[Excerpts from a dataset]
════

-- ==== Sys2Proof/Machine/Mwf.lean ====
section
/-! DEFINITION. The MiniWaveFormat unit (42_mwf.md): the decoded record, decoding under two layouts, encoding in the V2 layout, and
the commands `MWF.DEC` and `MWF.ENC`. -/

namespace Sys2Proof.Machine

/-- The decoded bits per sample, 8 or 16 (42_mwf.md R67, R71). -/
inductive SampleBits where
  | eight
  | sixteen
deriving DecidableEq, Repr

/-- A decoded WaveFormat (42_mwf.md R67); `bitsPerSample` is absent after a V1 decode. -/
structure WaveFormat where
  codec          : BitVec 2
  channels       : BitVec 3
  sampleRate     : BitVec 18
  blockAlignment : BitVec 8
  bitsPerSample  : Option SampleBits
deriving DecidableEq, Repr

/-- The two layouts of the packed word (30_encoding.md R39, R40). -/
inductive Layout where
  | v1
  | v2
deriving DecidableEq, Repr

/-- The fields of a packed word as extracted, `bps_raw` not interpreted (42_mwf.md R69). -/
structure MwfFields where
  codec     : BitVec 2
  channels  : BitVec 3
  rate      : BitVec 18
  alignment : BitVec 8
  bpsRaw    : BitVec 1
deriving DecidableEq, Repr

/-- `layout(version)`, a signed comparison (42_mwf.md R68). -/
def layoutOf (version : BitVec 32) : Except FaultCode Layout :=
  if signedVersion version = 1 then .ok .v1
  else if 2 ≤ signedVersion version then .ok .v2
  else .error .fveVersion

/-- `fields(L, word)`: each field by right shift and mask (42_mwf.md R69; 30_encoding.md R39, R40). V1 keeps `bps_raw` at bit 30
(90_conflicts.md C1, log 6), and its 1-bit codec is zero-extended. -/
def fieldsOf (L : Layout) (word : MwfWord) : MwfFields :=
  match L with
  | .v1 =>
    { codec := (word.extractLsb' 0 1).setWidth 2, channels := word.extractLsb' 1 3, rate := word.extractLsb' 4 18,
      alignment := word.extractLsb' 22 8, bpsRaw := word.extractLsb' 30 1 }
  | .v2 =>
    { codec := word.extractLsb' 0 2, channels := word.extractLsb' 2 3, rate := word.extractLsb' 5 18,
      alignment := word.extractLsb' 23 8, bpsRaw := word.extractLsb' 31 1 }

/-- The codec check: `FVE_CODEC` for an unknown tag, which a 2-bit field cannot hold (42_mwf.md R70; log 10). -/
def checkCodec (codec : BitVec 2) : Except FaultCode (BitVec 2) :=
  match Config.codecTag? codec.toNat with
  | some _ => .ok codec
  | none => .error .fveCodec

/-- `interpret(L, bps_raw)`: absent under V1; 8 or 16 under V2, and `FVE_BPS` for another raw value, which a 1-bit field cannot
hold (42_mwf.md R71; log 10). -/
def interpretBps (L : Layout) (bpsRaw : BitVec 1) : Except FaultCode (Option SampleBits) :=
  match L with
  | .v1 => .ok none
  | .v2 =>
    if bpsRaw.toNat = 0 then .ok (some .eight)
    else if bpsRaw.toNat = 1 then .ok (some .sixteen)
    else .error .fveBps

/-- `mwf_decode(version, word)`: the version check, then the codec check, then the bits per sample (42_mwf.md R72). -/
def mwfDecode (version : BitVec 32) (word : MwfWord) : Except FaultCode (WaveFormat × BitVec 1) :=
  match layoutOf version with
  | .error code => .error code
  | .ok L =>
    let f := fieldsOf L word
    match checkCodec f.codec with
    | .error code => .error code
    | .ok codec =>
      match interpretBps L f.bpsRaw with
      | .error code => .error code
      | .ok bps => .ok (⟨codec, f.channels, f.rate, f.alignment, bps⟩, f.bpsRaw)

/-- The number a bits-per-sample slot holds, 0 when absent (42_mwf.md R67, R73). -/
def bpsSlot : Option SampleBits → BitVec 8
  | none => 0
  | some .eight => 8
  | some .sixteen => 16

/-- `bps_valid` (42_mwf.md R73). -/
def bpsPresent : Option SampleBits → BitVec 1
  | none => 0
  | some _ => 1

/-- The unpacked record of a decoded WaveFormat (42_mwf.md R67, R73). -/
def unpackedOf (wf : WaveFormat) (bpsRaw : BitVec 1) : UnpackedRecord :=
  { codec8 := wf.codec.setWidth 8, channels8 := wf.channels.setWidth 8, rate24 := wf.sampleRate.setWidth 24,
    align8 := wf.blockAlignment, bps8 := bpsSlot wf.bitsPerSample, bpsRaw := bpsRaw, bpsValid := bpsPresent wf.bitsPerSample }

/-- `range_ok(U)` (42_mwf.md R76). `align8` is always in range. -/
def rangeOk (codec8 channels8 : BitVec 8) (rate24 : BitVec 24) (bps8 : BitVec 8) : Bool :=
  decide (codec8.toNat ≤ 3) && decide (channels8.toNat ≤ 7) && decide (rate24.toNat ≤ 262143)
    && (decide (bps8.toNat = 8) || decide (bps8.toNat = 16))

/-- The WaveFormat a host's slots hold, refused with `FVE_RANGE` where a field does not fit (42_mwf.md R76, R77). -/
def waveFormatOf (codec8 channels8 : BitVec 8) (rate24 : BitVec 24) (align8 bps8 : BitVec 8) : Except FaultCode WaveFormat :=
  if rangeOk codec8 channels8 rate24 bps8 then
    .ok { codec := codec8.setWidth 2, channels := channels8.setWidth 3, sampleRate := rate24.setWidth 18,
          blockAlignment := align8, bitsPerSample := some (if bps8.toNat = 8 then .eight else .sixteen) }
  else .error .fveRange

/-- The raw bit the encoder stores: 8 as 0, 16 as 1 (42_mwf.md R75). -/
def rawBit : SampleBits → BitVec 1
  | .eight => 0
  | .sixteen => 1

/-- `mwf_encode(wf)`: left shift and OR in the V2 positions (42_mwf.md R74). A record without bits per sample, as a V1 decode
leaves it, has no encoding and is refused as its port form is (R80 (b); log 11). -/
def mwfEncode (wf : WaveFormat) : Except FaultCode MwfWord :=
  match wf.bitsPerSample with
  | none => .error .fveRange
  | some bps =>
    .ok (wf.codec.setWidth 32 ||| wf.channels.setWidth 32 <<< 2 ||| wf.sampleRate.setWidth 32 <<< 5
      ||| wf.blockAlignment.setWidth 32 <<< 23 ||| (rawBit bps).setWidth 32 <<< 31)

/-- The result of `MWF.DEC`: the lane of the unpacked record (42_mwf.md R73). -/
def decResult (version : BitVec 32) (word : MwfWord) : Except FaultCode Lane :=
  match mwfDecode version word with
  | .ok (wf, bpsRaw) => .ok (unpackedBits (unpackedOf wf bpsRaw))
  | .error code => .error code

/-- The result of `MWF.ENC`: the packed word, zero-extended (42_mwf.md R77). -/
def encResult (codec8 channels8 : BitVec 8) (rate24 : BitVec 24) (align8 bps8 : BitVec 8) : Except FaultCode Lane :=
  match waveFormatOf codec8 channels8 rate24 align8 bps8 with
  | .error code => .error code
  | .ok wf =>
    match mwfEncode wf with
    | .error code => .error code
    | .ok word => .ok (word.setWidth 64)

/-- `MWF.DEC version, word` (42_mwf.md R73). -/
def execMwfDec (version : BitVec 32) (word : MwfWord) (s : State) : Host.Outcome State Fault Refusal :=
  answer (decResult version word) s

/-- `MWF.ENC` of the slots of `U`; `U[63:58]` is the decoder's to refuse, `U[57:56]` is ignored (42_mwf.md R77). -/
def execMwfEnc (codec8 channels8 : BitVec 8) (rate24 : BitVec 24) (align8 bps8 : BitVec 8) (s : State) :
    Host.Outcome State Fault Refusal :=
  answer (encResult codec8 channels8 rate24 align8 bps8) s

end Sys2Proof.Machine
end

════

▶ **Exercise objective**
Your reply should contain every record, unchanged and complete.

▶ **Response area**
-- ==== Sys2Proof/Machine/Mwf.lean ====
section
/-! DEFINITION. The MiniWaveFormat unit (42_mwf.md): the decoded record, decoding under two layouts, encoding in the V2 layout, and
the commands `MWF.DEC` and `MWF.ENC`. -/

namespace Sys2Proof.Machine

/-- The decoded bits per sample, 8 or 16 (42_mwf.md R67, R71). -/
inductive SampleBits where
  | eight
  | sixteen
deriving DecidableEq, Repr

/-- A decoded WaveFormat (42_mwf.md R67); `bitsPerSample` is absent after a V1 decode. -/
structure WaveFormat where
  codec          : BitVec 2
  channels       : BitVec 3
  sampleRate     : BitVec 18
  blockAlignment : BitVec 8
  bitsPerSample  : Option SampleBits
deriving DecidableEq, Repr

/-- The two layouts of the packed word (30_encoding.md R39, R40). -/
inductive Layout where
  | v1
  | v2
deriving DecidableEq, Repr

/-- The fields of a packed word as extracted, `bps_raw` not interpreted (42_mwf.md R69). -/
structure MwfFields where
  codec     : BitVec 2
  channels  : BitVec 3
  rate      : BitVec 18
  alignment : BitVec 8
  bpsRaw    : BitVec 1
deriving DecidableEq, Repr

/-- `layout(version)`, a signed comparison (42_mwf.md R68). -/
def layoutOf (version : BitVec 32) : Except FaultCode Layout :=
  if signedVersion version = 1 then .ok .v1
  else if 2 ≤ signedVersion version then .ok .v2
  else .error .fveVersion

/-- `fields(L, word)`: each field by right shift and mask (42_mwf.md R69; 30_encoding.md R39, R40). V1 keeps `bps_raw` at bit 30
(90_conflicts.md C1, log 6), and its 1-bit codec is zero-extended. -/
def fieldsOf (L : Layout) (word : MwfWord) : MwfFields :=
  match L with
  | .v1 =>
    { codec := (word.extractLsb' 0 1).setWidth 2, channels := word.extractLsb' 1 3, rate := word.extractLsb' 4 18,
      alignment := word.extractLsb' 22 8, bpsRaw := word.extractLsb' 30 1 }
  | .v2 =>
    { codec := word.extractLsb' 0 2, channels := word.extractLsb' 2 3, rate := word.extractLsb' 5 18,
      alignment := word.extractLsb' 23 8, bpsRaw := word.extractLsb' 31 1 }

/-- The codec check: `FVE_CODEC` for an unknown tag, which a 2-bit field cannot hold (42_mwf.md R70; log 10). -/
def checkCodec (codec : BitVec 2) : Except FaultCode (BitVec 2) :=
  match Config.codecTag? codec.toNat with
  | some _ => .ok codec
  | none => .error .fveCodec

/-- `interpret(L, bps_raw)`: absent under V1; 8 or 16 under V2, and `FVE_BPS` for another raw value, which a 1-bit field cannot
hold (42_mwf.md R71; log 10). -/
def interpretBps (L : Layout) (bpsRaw : BitVec 1) : Except FaultCode (Option SampleBits) :=
  match L with
  | .v1 => .ok none
  | .v2 =>
    if bpsRaw.toNat = 0 then .ok (some .eight)
    else if bpsRaw.toNat = 1 then .ok (some .sixteen)
    else .error .fveBps

/-- `mwf_decode(version, word)`: the version check, then the codec check, then the bits per sample (42_mwf.md R72). -/
def mwfDecode (version : BitVec 32) (word : MwfWord) : Except FaultCode (WaveFormat × BitVec 1) :=
  match layoutOf version with
  | .error code => .error code
  | .ok L =>
    let f := fieldsOf L word
    match checkCodec f.codec with
    | .error code => .error code
    | .ok codec =>
      match interpretBps L f.bpsRaw with
      | .error code => .error code
      | .ok bps => .ok (⟨codec, f.channels, f.rate, f.alignment, bps⟩, f.bpsRaw)

/-- The number a bits-per-sample slot holds, 0 when absent (42_mwf.md R67, R73). -/
def bpsSlot : Option SampleBits → BitVec 8
  | none => 0
  | some .eight => 8
  | some .sixteen => 16

/-- `bps_valid` (42_mwf.md R73). -/
def bpsPresent : Option SampleBits → BitVec 1
  | none => 0
  | some _ => 1

/-- The unpacked record of a decoded WaveFormat (42_mwf.md R67, R73). -/
def unpackedOf (wf : WaveFormat) (bpsRaw : BitVec 1) : UnpackedRecord :=
  { codec8 := wf.codec.setWidth 8, channels8 := wf.channels.setWidth 8, rate24 := wf.sampleRate.setWidth 24,
    align8 := wf.blockAlignment, bps8 := bpsSlot wf.bitsPerSample, bpsRaw := bpsRaw, bpsValid := bpsPresent wf.bitsPerSample }

/-- `range_ok(U)` (42_mwf.md R76). `align8` is always in range. -/
def rangeOk (codec8 channels8 : BitVec 8) (rate24 : BitVec 24) (bps8 : BitVec 8) : Bool :=
  decide (codec8.toNat ≤ 3) && decide (channels8.toNat ≤ 7) && decide (rate24.toNat ≤ 262143)
    && (decide (bps8.toNat = 8) || decide (bps8.toNat = 16))

/-- The WaveFormat a host's slots hold, refused with `FVE_RANGE` where a field does not fit (42_mwf.md R76, R77). -/
def waveFormatOf (codec8 channels8 : BitVec 8) (rate24 : BitVec 24) (align8 bps8 : BitVec 8) : Except FaultCode WaveFormat :=
  if rangeOk codec8 channels8 rate24 bps8 then
    .ok { codec := codec8.setWidth 2, channels := channels8.setWidth 3, sampleRate := rate24.setWidth 18,
          blockAlignment := align8, bitsPerSample := some (if bps8.toNat = 8 then .eight else .sixteen) }
  else .error .fveRange

/-- The raw bit the encoder stores: 8 as 0, 16 as 1 (42_mwf.md R75). -/
def rawBit : SampleBits → BitVec 1
  | .eight => 0
  | .sixteen => 1

/-- `mwf_encode(wf)`: left shift and OR in the V2 positions (42_mwf.md R74). A record without bits per sample, as a V1 decode
leaves it, has no encoding and is refused as its port form is (R80 (b); log 11). -/
def mwfEncode (wf : WaveFormat) : Except FaultCode MwfWord :=
  match wf.bitsPerSample with
  | none => .error .fveRange
  | some bps =>
    .ok (wf.codec.setWidth 32 ||| wf.channels.setWidth 32 <<< 2 ||| wf.sampleRate.setWidth 32 <<< 5
      ||| wf.blockAlignment.setWidth 32 <<< 23 ||| (rawBit bps).setWidth 32 <<< 31)

/-- The result of `MWF.DEC`: the lane of the unpacked record (42_mwf.md R73). -/
def decResult (version : BitVec 32) (word : MwfWord) : Except FaultCode Lane :=
  match mwfDecode version word with
  | .ok (wf, bpsRaw) => .ok (unpackedBits (unpackedOf wf bpsRaw))
  | .error code => .error code

/-- The result of `MWF.ENC`: the packed word, zero-extended (42_mwf.md R77). -/
def encResult (codec8 channels8 : BitVec 8) (rate24 : BitVec 24) (align8 bps8 : BitVec 8) : Except FaultCode Lane :=
  match waveFormatOf codec8 channels8 rate24 align8 bps8 with
  | .error code => .error code
  | .ok wf =>
    match mwfEncode wf with
    | .error code => .error code
    | .ok word => .ok (word.setWidth 64)

/-- `MWF.DEC version, word` (42_mwf.md R73). -/
def execMwfDec (version : BitVec 32) (word : MwfWord) (s : State) : Host.Outcome State Fault Refusal :=
  answer (decResult version word) s

/-- `MWF.ENC` of the slots of `U`; `U[63:58]` is the decoder's to refuse, `U[57:56]` is ignored (42_mwf.md R77). -/
def execMwfEnc (codec8 channels8 : BitVec 8) (rate24 : BitVec 24) (align8 bps8 : BitVec 8) (s : State) :
    Host.Outcome State Fault Refusal :=
  answer (encResult codec8 channels8 rate24 align8 bps8) s

end Sys2Proof.Machine
end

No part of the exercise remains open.